8. The device according to claim 7, wherein the given color channels are red, green, blue, and clear channels, the parameters representing a light intensity of the light signal respectively for the red channel, the green channel, the blue channel, and the clear channel.

9. A fluid distribution system comprising:

a fluid flow circuit; and

a hue determination device according to claim 7, connected in series to said fluid flow circuit.

10. A method for determining the hue of a fluid circulating in a fluid distribution system, implemented by a hue determination device according to claim 7, the method comprising:

emitting polychromatic or monochromatic light towards the fluid by the at least one light source;

receiving, by the light sensor, the light signal, reflected on the fluid or transmitted through the fluid;

receiving, by the estimator, the parameters representing a light intensity of the light signal for the given color channels; and

determining by the estimator, the variable representing the hue of the fluid.
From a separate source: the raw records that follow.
-- ==== Sys2Proof/Decode.lean ====
section
/-! DEFINITION. The operation words (30_encoding.md R117 to R120): the decoder, total on any bytes and rejecting by name,
and the encoder. Byte 0 is the opcode; the operands follow in the order of R119 (host) or R120 (micro); a u16 is two
bytes, least significant first; an address is four bytes in dotted order; a byte string follows its u16 length.
The spec gives a MICRO row a code and no operand layout: the same conventions are used (DESIGN CHOICE, log 8). -/

namespace Sys2Proof

/-- Where an operation word is presented: the host port takes the opcodes of 30 R119; the micro port, the model's own,
takes the codes of R120, which the host port refuses (log 8). -/
inductive PortKind where
  | host
  | micro
deriving DecidableEq, Repr

/-- Why bytes are no operation word. -/
inductive DecodeError where
  /-- no byte at all -/
  | emptyWord
  /-- a code that 30 R119 (host port) or R120 (micro port) does not list -/
  | illegalOpcode
  /-- the operand bytes end before the operand does (log 9) -/
  | truncated
  /-- bytes are left after the last operand (log 9) -/
  | trailing
  /-- a micro operand with no value of its type (log 9) -/
  | badMicroOperand
deriving DecidableEq, Repr

/-! ## Operand fields -/

/-- What reading an operand off the front of the bytes answers: its value and the bytes after it, or why not. -/
abbrev Parsed (α : Type) := Except DecodeError (α × List Byte)

/-- Read the next operand from the bytes that are left. -/
def Parsed.andThen {α β : Type} (p : Parsed α) (k : α → List Byte → Parsed β) : Parsed β :=
  match p with
  | .ok (a, rest) => k a rest
  | .error e => .error e

/-- A u16 from its two bytes, least significant first (30 R117). -/
def halfOf (lo hi : Byte) : Half := hi ++ lo

/-- The low byte of a u16. -/
def lowByte (h : Half) : Byte := h.extractLsb' 0 8

/-- The high byte of a u16. -/
def highByte (h : Half) : Byte := h.extractLsb' 8 8

/-- The two bytes of a u16, least significant first (30 R117). -/
def halfBytes (h : Half) : List Byte := [lowByte h, highByte h]

/-- One raw byte. -/
def getByte : List Byte → Parsed Byte
  | b :: rest => .ok (b, rest)
  | [] => .error .truncated

/-- A u16. -/
def getHalf : List Byte → Parsed Half
  | lo :: hi :: rest => .ok (halfOf lo hi, rest)
  | _ => .error .truncated

/-- An IPv4 address. -/
def getIp : List Byte → Parsed IPv4
  | a :: b :: c :: d :: rest => .ok (⟨a, b, c, d⟩, rest)
  | _ => .error .truncated

/-- A byte string behind its u16 length. -/
def getData (bs : List Byte) : Parsed (List Byte) :=
  (getHalf bs).andThen fun n bs =>
  if n.toNat ≤ bs.length then .ok (bs.take n.toNat, bs.drop n.toNat) else .error .truncated

/-- A micro operand of 4 bits: a CID or a subtype, in one byte (log 8). -/
def getCid : List Byte → Parsed Cid
  | b :: rest => if b.toNat < 16 then .ok (Fin.ofNat 16 b.toNat, rest) else .error .badMicroOperand
  | [] => .error .truncated

/-- A micro operand of one bit, in one byte (log 8). -/
def getFlag : List Byte → Parsed Bool
  | b :: rest =>
    if b = 0 then .ok (false, rest) else if b = 1 then .ok (true, rest) else .error .badMicroOperand
  | [] => .error .truncated

/-- The destination width of PARSE_INT (45 R390), as a code in one byte: 0, 1 and 2 stand for 8, 16 and 32 bits, and other
bytes for none (DESIGN CHOICE, log 8). -/
def getWidth : List Byte → Parsed IntWidth
  | b :: rest =>
    if b = 0 then .ok (.w8, rest) else if b = 1 then .ok (.w16, rest)
    else if b = 2 then .ok (.w32, rest) else .error .badMicroOperand
  | [] => .error .truncated

/-- A frame-header operand, its fields in the order of 10 R41 (DESIGN CHOICE, log 8). -/
def getHeader (bs : List Byte) : Parsed FrameHeader :=
  (getCid bs).andThen fun cid bs =>
  (getHalf bs).andThen fun length bs =>
  (getFlag bs).andThen fun udp bs =>
  (getIp bs).andThen fun ip bs =>
  (getHalf bs).andThen fun port bs =>
  .ok (⟨cid, length, udp, ip, port⟩, bs)

/-- The optional address of WRITE_FRAME: a flag byte, then the address and port if it is 1 (DESIGN CHOICE, log 8). -/
def getAddr (bs : List Byte) : Parsed (Option NetAddr) :=
  (getFlag bs).andThen fun present bs =>
  if present then
    (getIp bs).andThen fun ip bs =>
    (getHalf bs).andThen fun port bs =>
    .ok (some ⟨ip, port⟩, bs)
  else .ok (none, bs)

/-- The form of FORMAT_FIELDS, as a code in one byte, 0 to 6 in the order of the forms of 45 R395, and the value that form
formats. The numbering is the model's; the form stands before the value, because it says how long the value is, where 30
R120 lists them the other way round (DESIGN CHOICE, log 8). -/
def getForm (bs : List Byte) : Parsed FormatArg :=
  (getByte bs).andThen fun form bs =>
  match form.toNat with
  | 0 => (getCid bs).andThen fun v bs => .ok (.hexU v, bs)
  | 1 => (getHalf bs).andThen fun v bs => .ok (.dec4 v, bs)
  | 2 => (getHalf bs).andThen fun v bs => .ok (.decN v, bs)
  | 3 => (getIp bs).andThen fun ip bs => .ok (.dotted ip, bs)
  | 4 => (getHeader bs).andThen fun h bs => .ok (.rxHeader h, bs)
  | 5 => (getCid bs).andThen fun c bs => (getHalf bs).andThen fun n bs => .ok (.txHeader c n, bs)
  | 6 =>
    (getCid bs).andThen fun c bs =>
    (getIp bs).andThen fun ip bs =>
    (getHalf bs).andThen fun port bs =>
    (getHalf bs).andThen fun n bs =>
    .ok (.txAddr c ip port n, bs)
  | _ => .error .badMicroOperand

/-! ## The decoder -/

/-- The operands of a host operation, by its opcode (30 R119). -/
def decodeHost (op : Byte) (bs : List Byte) : Parsed Instr :=
  match op.toNat with
  | 0x01 => (getByte bs).andThen fun m bs => .ok (.start m, bs)
  | 0x02 => (getByte bs).andThen fun k bs => .ok (.startDone k, bs)
  | 0x03 => .ok (.stop, bs)
  | 0x04 => .ok (.service, bs)
  | 0x05 => .ok (.poll, bs)
  | 0x06 => .ok (.status, bs)
  | 0x10 => (getByte bs).andThen fun c bs => .ok (.peek c, bs)
  | 0x11 => (getByte bs).andThen fun c bs => .ok (.read c, bs)
  | 0x12 => .ok (.readAny, bs)
  | 0x13 => (getByte bs).andThen fun c bs => (getHalf bs).andThen fun n bs => .ok (.readBuf c n, bs)
  | 0x14 => .ok (.firstCid, bs)
  | 0x15 => (getByte bs).andThen fun c bs => .ok (.available c, bs)
  | 0x16 => .ok (.availableAny, bs)
  | 0x18 => (getByte bs).andThen fun c bs => (getData bs).andThen fun d bs => .ok (.write c d, bs)
  | 0x19 =>
    (getByte bs).andThen fun c bs =>
    (getIp bs).andThen fun ip bs =>
    (getHalf bs).andThen fun port bs =>
    (getData bs).andThen fun d bs =>
    .ok (.writeTo c ip port d, bs)
  | 0x20 => (getData bs).andThen fun t bs => .ok (.sendCommand t, bs)
  | 0x21 => (getByte bs).andThen fun m bs => (getHalf bs).andThen fun n bs => .ok (.readResponse m n, bs)
  | 0x22 => (getData bs).andThen fun t bs => .ok (.sendCommandExpectOk t, bs)
  | 0x28 => (getByte bs).andThen fun c bs => .ok (.connQuery c, bs)
  | 0x29 =>
    (getByte bs).andThen fun c bs =>
    (getIp bs).andThen fun ip bs =>
    (getHalf bs).andThen fun rport bs =>
    (getHalf bs).andThen fun lport bs =>
    (getByte bs).andThen fun ssl bs =>
    .ok (.connSet c ip rport lport ssl, bs)
  | 0x2A => .ok (.assocQuery, bs)
  | 0x2B => .ok (.assocSet, bs)
  | _ => .error .illegalOpcode

/-- The operands of a micro-operation, by its code (30 R120, log 8). -/
def decodeMicro (op : Byte) (bs : List Byte) : Parsed Instr :=
  match op.toNat with
  | 0x80 => (getByte bs).andThen fun b bs => .ok (.codecSend b, bs)
  | 0x81 => .ok (.codecRecv, bs)
  | 0x82 => (getByte bs).andThen fun b bs => .ok (.rxProcess b, bs)
  | 0x83 => (getHeader bs).andThen fun h bs => .ok (.pushHeader h, bs)
  | 0x84 => (getByte bs).andThen fun b bs => .ok (.pushByte b, bs)
  | 0x85 => .ok (.popHeader, bs)
  | 0x86 => .ok (.peekByte, bs)
  | 0x87 => .ok (.popByte, bs)
  | 0x88 => .ok (.availableBytes, bs)
  | 0x89 => (getByte bs).andThen fun n bs => .ok (.dropOldest n, bs)
  | 0x8A => .ok (.advance, bs)
  | 0x8B => (getData bs).andThen fun l bs => .ok (.classifyLine l, bs)
  | 0x8C => (getByte bs).andThen fun c bs => .ok (.respStep c, bs)
  | 0x8D => (getCid bs).andThen fun s bs => (getData bs).andThen fun d bs => .ok (.asyncDispatch s d, bs)
  | 0x8E =>
    (getCid bs).andThen fun c bs =>
    (getIp bs).andThen fun ip bs =>
    (getHalf bs).andThen fun rport bs =>
    (getHalf bs).andThen fun lport bs =>
    (getFlag bs).andThen fun ssl bs =>
    .ok (.connConnect c ip rport lport ssl, bs)
  | 0x8F => (getCid bs).andThen fun c bs => .ok (.connDisconnect c, bs)
  | 0x90 => (getCid bs).andThen fun c bs => .ok (.connFail c, bs)
  | 0x91 => .ok (.disassocCascade, bs)
  | 0x92 => .ok (.assocUpdate, bs)
  | 0x93 => (getCid bs).andThen fun c bs => .ok (.ncmConnect c, bs)
  | 0x94 => .ok (.takeEvents, bs)
  | 0x95 =>
    (getHalf bs).andThen fun n bs =>
    (getByte bs).andThen fun base bs =>
    (getWidth bs).andThen fun width bs =>
    if n.toNat ≤ bs.length then .ok (.parseInt base width (bs.take n.toNat), bs.drop n.toNat)
    else .error .truncated
  | 0x96 => (getData bs).andThen fun d bs => .ok (.parseIp d, bs)
  | 0x97 => (getForm bs).andThen fun f bs => .ok (.formatFields f, bs)
  | 0x98 =>
    (getCid bs).andThen fun c bs =>
    (getAddr bs).andThen fun a bs =>
    (getData bs).andThen fun d bs =>
    .ok (.writeFrame c a d, bs)
  | 0x99 => .ok (.waitDataResp, bs)
  | _ => .error .illegalOpcode

/-- An operation off the front of the bytes, with the bytes after it. -/
def decodePrefix (port : PortKind) : List Byte → Parsed Instr
  | [] => .error .emptyWord
  | op :: bs =>
    match port with
    | .host => decodeHost op bs
    | .micro => decodeMicro op bs

/-- The operation of a whole word: the operands end where the word ends. -/
def decode (port : PortKind) (word : List Byte) : Except DecodeError Instr :=
  match decodePrefix port word with
  | .error e => .error e
  | .ok (i, []) => .ok i
  | .ok (_, _ :: _) => .error .trailing

/-! ## The encoder -/

/-- A CID or subtype as one byte, high nibble 0 (30 R118). -/
def cidByte (c : Cid) : Byte := BitVec.ofNat 8 c.val

/-- A bit as one byte, 0 or 1. -/
def flagByte (b : Bool) : Byte := if b then 1 else 0

/-- A byte string behind its u16 length (30 R117). -/
def dataBytes (data : List Byte) : List Byte := halfBytes (BitVec.ofNat 16 data.length) ++ data

/-- The fields of a frame-header operand, in the order of 10 R41 (log 8). -/
def headerOperand (h : FrameHeader) : List Byte :=
  cidByte h.cid :: (halfBytes h.length ++ flagByte h.udp :: (h.ip.octets ++ halfBytes h.port))

/-- The code of a PARSE_INT width: 0, 1 and 2 for 8, 16 and 32 bits (DESIGN CHOICE, log 8). -/
def widthByte : IntWidth → Byte
  | .w8 => 0
  | .w16 => 1
  | .w32 => 2

/-- The optional address of WRITE_FRAME (log 8). -/
def addrOperand : Option NetAddr → List Byte
  | none => [0]
  | some a => 1 :: (a.ip.octets ++ halfBytes a.port)

/-- The form and value of FORMAT_FIELDS, in this order (DESIGN CHOICE, log 8). -/
def formOperand : FormatArg → List Byte
  | .hexU v => [0, cidByte v]
  | .dec4 v => 1 :: halfBytes v
  | .decN v => 2 :: halfBytes v
  | .dotted ip => 3 :: ip.octets
  | .rxHeader h => 4 :: headerOperand h
  | .txHeader c n => 5 :: cidByte c :: halfBytes n
  | .txAddr c ip port n => 6 :: cidByte c :: (ip.octets ++ halfBytes port ++ halfBytes n)

/-- The operation word of an operation (30 R117, R119; log 8 for the micro-operations). -/
def encode : Instr → List Byte
  | .start m => [0x01, m]
  | .startDone k => [0x02, k]
  | .stop => [0x03]
  | .service => [0x04]
  | .poll => [0x05]
  | .status => [0x06]
  | .peek c => [0x10, c]
  | .read c => [0x11, c]
  | .readAny => [0x12]
  | .readBuf c n => 0x13 :: c :: halfBytes n
  | .firstCid => [0x14]
  | .available c => [0x15, c]
  | .availableAny => [0x16]
  | .write c d => 0x18 :: c :: dataBytes d
  | .writeTo c ip port d => 0x19 :: c :: (ip.octets ++ halfBytes port ++ dataBytes d)
  | .sendCommand t => 0x20 :: dataBytes t
  | .readResponse m n => 0x21 :: m :: halfBytes n
  | .sendCommandExpectOk t => 0x22 :: dataBytes t
  | .connQuery c => [0x28, c]
  | .connSet c ip rport lport ssl =>
    0x29 :: c :: (ip.octets ++ halfBytes rport ++ halfBytes lport ++ [ssl])
  | .assocQuery => [0x2A]
  | .assocSet => [0x2B]
  | .codecSend b => [0x80, b]
  | .codecRecv => [0x81]
  | .rxProcess b => [0x82, b]
  | .pushHeader h => 0x83 :: headerOperand h
  | .pushByte b => [0x84, b]
  | .popHeader => [0x85]
  | .peekByte => [0x86]
  | .popByte => [0x87]
  | .availableBytes => [0x88]
  | .dropOldest n => [0x89, n]
  | .advance => [0x8A]
  | .classifyLine l => 0x8B :: dataBytes l
  | .respStep c => [0x8C, c]
  | .asyncDispatch s d => 0x8D :: cidByte s :: dataBytes d
  | .connConnect c ip rport lport ssl =>
    0x8E :: cidByte c :: (ip.octets ++ halfBytes rport ++ halfBytes lport ++ [flagByte ssl])
  | .connDisconnect c => [0x8F, cidByte c]
  | .connFail c => [0x90, cidByte c]
  | .disassocCascade => [0x91]
  | .assocUpdate => [0x92]
  | .ncmConnect c => [0x93, cidByte c]
  | .takeEvents => [0x94]
  | .parseInt base width chars =>
    0x95 :: (halfBytes (BitVec.ofNat 16 chars.length) ++ base :: widthByte width :: chars)
  | .parseIp chars => 0x96 :: dataBytes chars
  | .formatFields f => 0x97 :: formOperand f
  | .writeFrame c a d => 0x98 :: cidByte c :: (addrOperand a ++ dataBytes d)
  | .waitDataResp => [0x99]

/-- The port that takes an operation: the host port for the rows of 30 R119, the micro port for those of R120. -/
def Instr.port : Instr → PortKind
  | .start _ | .startDone _ | .stop | .service | .poll | .status => .host
  | .peek _ | .read _ | .readAny | .readBuf _ _ | .firstCid | .available _ | .availableAny => .host
  | .write _ _ | .writeTo _ _ _ _ => .host
  | .sendCommand _ | .readResponse _ _ | .sendCommandExpectOk _ => .host
  | .connQuery _ | .connSet _ _ _ _ _ | .assocQuery | .assocSet => .host
  | .codecSend _ | .codecRecv | .rxProcess _ => .micro
  | .pushHeader _ | .pushByte _ | .popHeader | .peekByte | .popByte => .micro
  | .availableBytes | .dropOldest _ | .advance => .micro
  | .classifyLine _ | .respStep _ | .asyncDispatch _ _ => .micro
  | .connConnect _ _ _ _ _ | .connDisconnect _ | .connFail _ | .disassocCascade => .micro
  | .assocUpdate | .ncmConnect _ | .takeEvents => .micro
  | .parseInt _ _ _ | .parseIp _ | .formatFields _ => .micro
  | .writeFrame _ _ _ | .waitDataResp => .micro

/-! ## Words given as numbers -/

/-- The first `n` bytes of a number, least significant first. -/
def bytesOfNat : Nat → Nat → List Byte
  | 0, _ => []
  | n + 1, w => BitVec.ofNat 8 w :: bytesOfNat n (w / 256)

/-- How many bytes the longest operation with all-zero operand bytes has: CONN_CONNECT and PUSH_HEADER have 11. -/
def longestPlainWord : Nat := 16

/-- The bytes of a table word: `nbits` bits of `w`, first byte least significant, and zeros after them. -/
def tableBytes (nbits w : Nat) : List Byte :=
  bytesOfNat (nbits / 8) w ++ List.replicate longestPlainWord 0

/-- The port a table word belongs to: a MICRO code (30 R120: 0x80 to 0x9F) is no host opcode. -/
def tablePort (w : Nat) : PortKind := if 0x80 ≤ w % 256 ∧ w % 256 < 0xA0 then .micro else .host

/-- The table word cut where its operation ends. -/
def tableWord (nbits w : Nat) : List Byte :=
  match decodePrefix (tablePort w) (tableBytes nbits w) with
  | .ok (_, rest) => (tableBytes nbits w).take ((tableBytes nbits w).length - rest.length)
  | .error _ => tableBytes nbits w

/-- What the decoder reads from a table word: `nbits` bits of `w`, the operand bytes above them 0. -/
def decodeTableWord (nbits w : Nat) : Option Instr :=
  match decode (tablePort w) (tableWord nbits w) with
  | .ok i => some i
  | .error _ => none

end Sys2Proof
end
11. The method according to claim 10, further comprising:

detecting a fluid change operation when the variable representing the hue of the fluid is modified, the fluid change operation being a rinsing of the system or a hue change of the fluid circulating in the system; and

with a fluid change operation having been detected, determining an end of the fluid change operation, when the variable representing the hue of the fluid is substantially constant for a predetermined duration.

12. The method according to claim 10, wherein the fluid is a coating liquid or a cleaning liquid.